The most recent installment is this article by David Savage in Saturday's Los Angeles Times.  He brings up the old Hudson v. McMillian controversy from 1992.  Justice Thomas's dissent in this case is among the most misrepresented opinions in the modern history of the Court.
The question was whether a prisoner had an Eighth Amendment claim against a prison guard for a beating.  Justice Thomas's opinion was that the Eighth Amendment is addressed to sentencing and not to acts by guards unauthorized by the sentence.  That opinion is entirely in accord with the historical understanding of that amendment.  He most certainly did not say that beatings by prison guards were legal or that prisoners had no redress.  He said that the prohibition and the remedy came from other sources of law, not the Eighth Amendment.

That critically important point is absent from the L.A. Times story.  Instead, it ends the Hudson discussion with the statement, "Thomas' approach would permit the torturing of prisoners, Justice Harry Blackmun said."  That may or may not be an apt paraphrase of Justice Blackmun's overheated opinion, but it is surely wrong in its assessment of Justice Thomas's opinion.  His approach most emphatically would not permit the torturing of prisoners.  Here is what he actually wrote:

Abusive behavior by prison guards is deplorable conduct that properly evokes outrage and contempt.  But that does not mean that it is invariably unconstitutional. The Eighth Amendment is not, and should not be turned into, a National Code of Prison Regulation. To reject the notion that the infliction of concededly "minor" injuries can be considered either "cruel" or "unusual" punishment (much less cruel and unusual punishment) is not to say that it amounts to acceptable conduct. Rather, it is to recognize that primary responsibility for preventing and punishing such conduct rests not with the Federal Constitution but with the laws and regulations of the various States.

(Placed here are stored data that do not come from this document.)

-- ==== Sys2Proof/Certificates/Slice0/Obligations.lean ====
section
/-! DEFINITION. The statements for the provers. Where a statement rests on a choice of the model its docstring names the log entry. -/

open Sys2Proof Sys2Proof.Machine

/-! ## The machine -/

/-- A step runs the command at the front of the queue on the state with the queue's rest; on an empty queue the block idles (the model's choice, log 1). -/
def Obligations.StepRunsFrontCommand : Prop :=
  (∀ (c : Instr) (rest : List Instr) (s : State), step { s with pending := c :: rest } = exec c { s with pending := rest }) ∧
  (∀ s : State, s.pending = [] → step s = .next s)

/-- Queue and pins are inputs: no command changes the queue, and each pin that the outside drives changes at its own event alone (log 39). -/
def Obligations.InputsChangeAtTheirOwnEventsAlone : Prop :=
  ∀ (c : Instr) (s t : State), exec c s = .next t →
    t.pending = s.pending ∧ t.pins.sbAddr = s.pins.sbAddr ∧
    ((∀ x, c ≠ .pwrEnRise x) → t.pins.pwrEn = s.pins.pwrEn) ∧
    ((∀ p l, c ≠ .cagePresEdge p l) → t.pins.cageLow = s.pins.cageLow) ∧
    ((∀ p, c ≠ .perstAssert p) → (∀ p l, c ≠ .perstDeassert p l) → t.pins.perst = s.pins.perst) ∧
    (c ≠ .inputRange → s.pins.p48vOk = true → t.pins.p48vOk = true) ∧ (c ≠ .p48vInRange → s.pins.p48vOk = false → t.pins.p48vOk = false)

/-- Without input power a command that is no event on a pin changes nothing (log 39). -/
def Obligations.NothingHappensWithoutInputPower : Prop :=
  ∀ (c : Instr) (s : State), s.pins.p48vOk = false →
    (∀ x, c ≠ .pwrEnRise x) → c ≠ .inputRange → c ≠ .p48vInRange → c ≠ .buttonPress → c ≠ .buttonRelease →
    (∀ p l, c ≠ .cagePresEdge p l) → (∀ p, c ≠ .perstAssert p) → (∀ p l, c ≠ .perstDeassert p l) → exec c s = .next s

/-- Every step keeps the invariant: with input power, or powered off (R29, R538; what a powered-off module holds is the model's reading, log 39). -/
def Obligations.EveryStepKeepsPoweredOrOff : Prop := ∀ s t : State, poweredOrOff s → step s = .next t → poweredOrOff t

/-! ## Instructions: registers and results -/

/-- Sums, products and extrema of the INT family (R101): each completes with its result in DST of every lane whose guard is true. -/
def Obligations.IntArithmetic : Prop :=
  ∀ (i : Issue) (w : IWord) (s : State) (c : Ctx),
    let p := past w c
    let n := intW w
    let a (l : Nat) := intA w p l
    let b (l : Nat) := intB w p l
    let val (v : Nat) : Int := if modS w then toSigned n v else v
    let bound (v : Int) : Int :=
      if !modSat w then v else if modS w then max (-(2 ^ (n - 1))) (min (2 ^ (n - 1) - 1) v) else max 0 (min (2 ^ n - 1) v)
    let gives (f : Nat → Nat) : Host.Outcome State Fault Refusal := .next (retires c (laneResults (intN w) w f p))
    (Issues i w (fun _ => addSubForm w) s c →
      exec (.intAdd i w) s = gives (fun l => (bound (val (a l) + val (b l)) % 2 ^ n).toNat) ∧
      exec (.intSub i w) s = gives (fun l => (bound (val (a l) - val (b l)) % 2 ^ n).toNat)) ∧
    (Issues i w (fun _ => intForm2 w) s c →
      exec (.intMull i w) s = gives (fun l => a l * b l % 2 ^ n) ∧
      exec (.intMulh i w) s = gives (fun l => (val (a l) * val (b l) / 2 ^ n % 2 ^ n).toNat) ∧
      exec (.intMin i w) s = gives (fun l => (if val (a l) ≤ val (b l) then a l else b l) % 2 ^ n) ∧
      exec (.intMax i w) s = gives (fun l => (if val (a l) ≤ val (b l) then b l else a l) % 2 ^ n)) ∧
    (Issues i w (fun _ => { intForm2 w with c := src (intN w) }) s c →
      exec (.intMuladd i w) s = gives (fun l => (a l * b l + intC w p l) % 2 ^ n)) ∧
    (Issues i w (fun _ => intForm1 w) s c →
      exec (.intAbs i w) s = gives (fun l => (((toSigned n (a l)).natAbs : Int) % 2 ^ n).toNat))

/-- Bitwise operations, shifts, counts, fields, choices, comparisons and lane exchanges of the INT family (R101, R103; the widths of amounts, counts, positions
and indices are the model's reading, log 33). -/
def Obligations.IntBitsFieldsAndLanes : Prop :=
  (∀ (i : Issue) (w : IWord) (s : State) (c : Ctx),
     let p := past w c
     let n := intW w
     let a (l : Nat) := intA w p l
     let b (l : Nat) := intB w p l
     let amount (l : Nat) := read32 p.t l w.srcB w.imm % n
     let gives (f : Nat → Nat) : Host.Outcome State Fault Refusal := .next (retires c (laneResults (intN w) w (fun l => f l % 2 ^ n) p))
     let counts (f : Nat → Nat) : Host.Outcome State Fault Refusal := .next (retires c (laneResults 1 w f p))
     (Issues i w (fun _ => intForm2 w) s c →
       exec (.intAnd i w) s = gives (fun l => a l &&& b l) ∧
       exec (.intOr i w) s = gives (fun l => a l ||| b l) ∧
       exec (.intXor i w) s = gives (fun l => a l ^^^ b l)) ∧
     (Issues i w (fun _ => intForm1 w) s c →
       exec (.intNot i w) s = gives (fun l => 2 ^ n - 1 - a l) ∧
       exec (.intMov i w) s = gives a ∧
       exec (.intBitrev i w) s = gives (fun l => bitReverse n (a l))) ∧
     (Issues i w (fun _ => intFormShift w) s c →
       exec (.intShl i w) s = gives (fun l => a l * 2 ^ amount l) ∧
       exec (.intShr i w) s = gives (fun l => a l / 2 ^ amount l) ∧
       exec (.intSar i w) s = gives (fun l => (toSigned n (a l) / 2 ^ amount l % 2 ^ n).toNat)) ∧
     (Issues i w (fun _ => intFormCount w) s c →
       exec (.intOnes i w) s = counts (fun l => ((List.range n).filter fun k => a l / 2 ^ k % 2 == 1).length) ∧
       exec (.intLzc i w) s = counts (fun l => n - bitLen (a l)))) ∧
  (∀ (i : Issue) (w : IWord) (s : State) (c : Ctx),
     let p := past w c
     let n := intW w
     let a (l : Nat) := intA w p l
     let b (l : Nat) := intB w p l
     let val (v : Nat) : Int := if modS w then toSigned n v else v
     let pred (l : Nat) := readP p.t l (ext w 102 100)
     let gives (f : Nat → Nat) : Host.Outcome State Fault Refusal := .next (retires c (laneResults (intN w) w (fun l => f l % 2 ^ n) p))
     (Issues i w (fun _ => intForm w (dest (intN w)) (src (intN w)) (src 1) (src 1)) s c →
       exec (.intFget i w) s = gives (fun l =>
         fieldGet w (a l) (read32 p.t l w.srcB w.imm % 256) (read32 p.t l w.srcC w.imm % 256))) ∧
     (Issues i w (fun _ => intForm w (dest (intN w)) (src (intN w)) (src (intN w)) (src 1)) s c →
       exec (.intFput i w) s = gives (fun l =>
         fieldPut w (a l) (b l) (read32 p.t l w.srcC w.imm % 256) (read32 p.t l w.srcC w.imm / 256 % 256))) ∧
     (Issues i w (fun _ => { intForm2 w with ext := extMask 102 100 }) s c →
       exec (.intPick i w) s = gives (fun l => if pred l then a l else b l)) ∧
     (Issues i w (fun _ => cmpForm w) s c →
       exec (.intCmp i w) s = .next (retires c (p.on.foldl (fun t l => writeP l w.pdst.toNat
         (match ext w 98 96 with
          | 0 => decide (val (a l) = val (b l)) | 1 => decide (val (a l) ≠ val (b l)) | 2 => decide (val (a l) < val (b l))
          | 3 => decide (val (a l) ≤ val (b l)) | 4 => decide (val (a l) > val (b l)) | _ => decide (val (a l) ≥ val (b l))) t) p.t))) ∧
     (Issues i w (fun _ => intFormShift w) s c →
       exec (.laneGet i w) s = gives (fun l =>
         let k := read32 p.t l w.srcB w.imm % 32
         if k ∈ c.g.lanes then a k else a l)) ∧
     (Issues i w (fun _ => { intForm w (dest 1) noUse noUse noUse with ext := extMask 102 100 }) s c →
       exec (.laneMask i w) s = .next (retires c (laneResults 1 w (fun _ => (laneMask (c.g.lanes.filter pred)).toNat) p))))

Petitioner apparently could have, but did not, seek redress for his injuries under state law.  Respondents concede that if available state remedies were not constitutionally adequate, petitioner would have a claim under the Due Process Clause of the Fourteenth Amendment.  [Citations.]  I agree with respondents that this is the appropriate, and appropriately limited, federal constitutional inquiry in this case.
The dispute is not over the existence of a right or the existence of a remedy, but only over which part of the law provides one.  Would anyone who had not read the opinion get that from the L.A. Times story?  I certainly wouldn't have gotten if it I didn't already know it.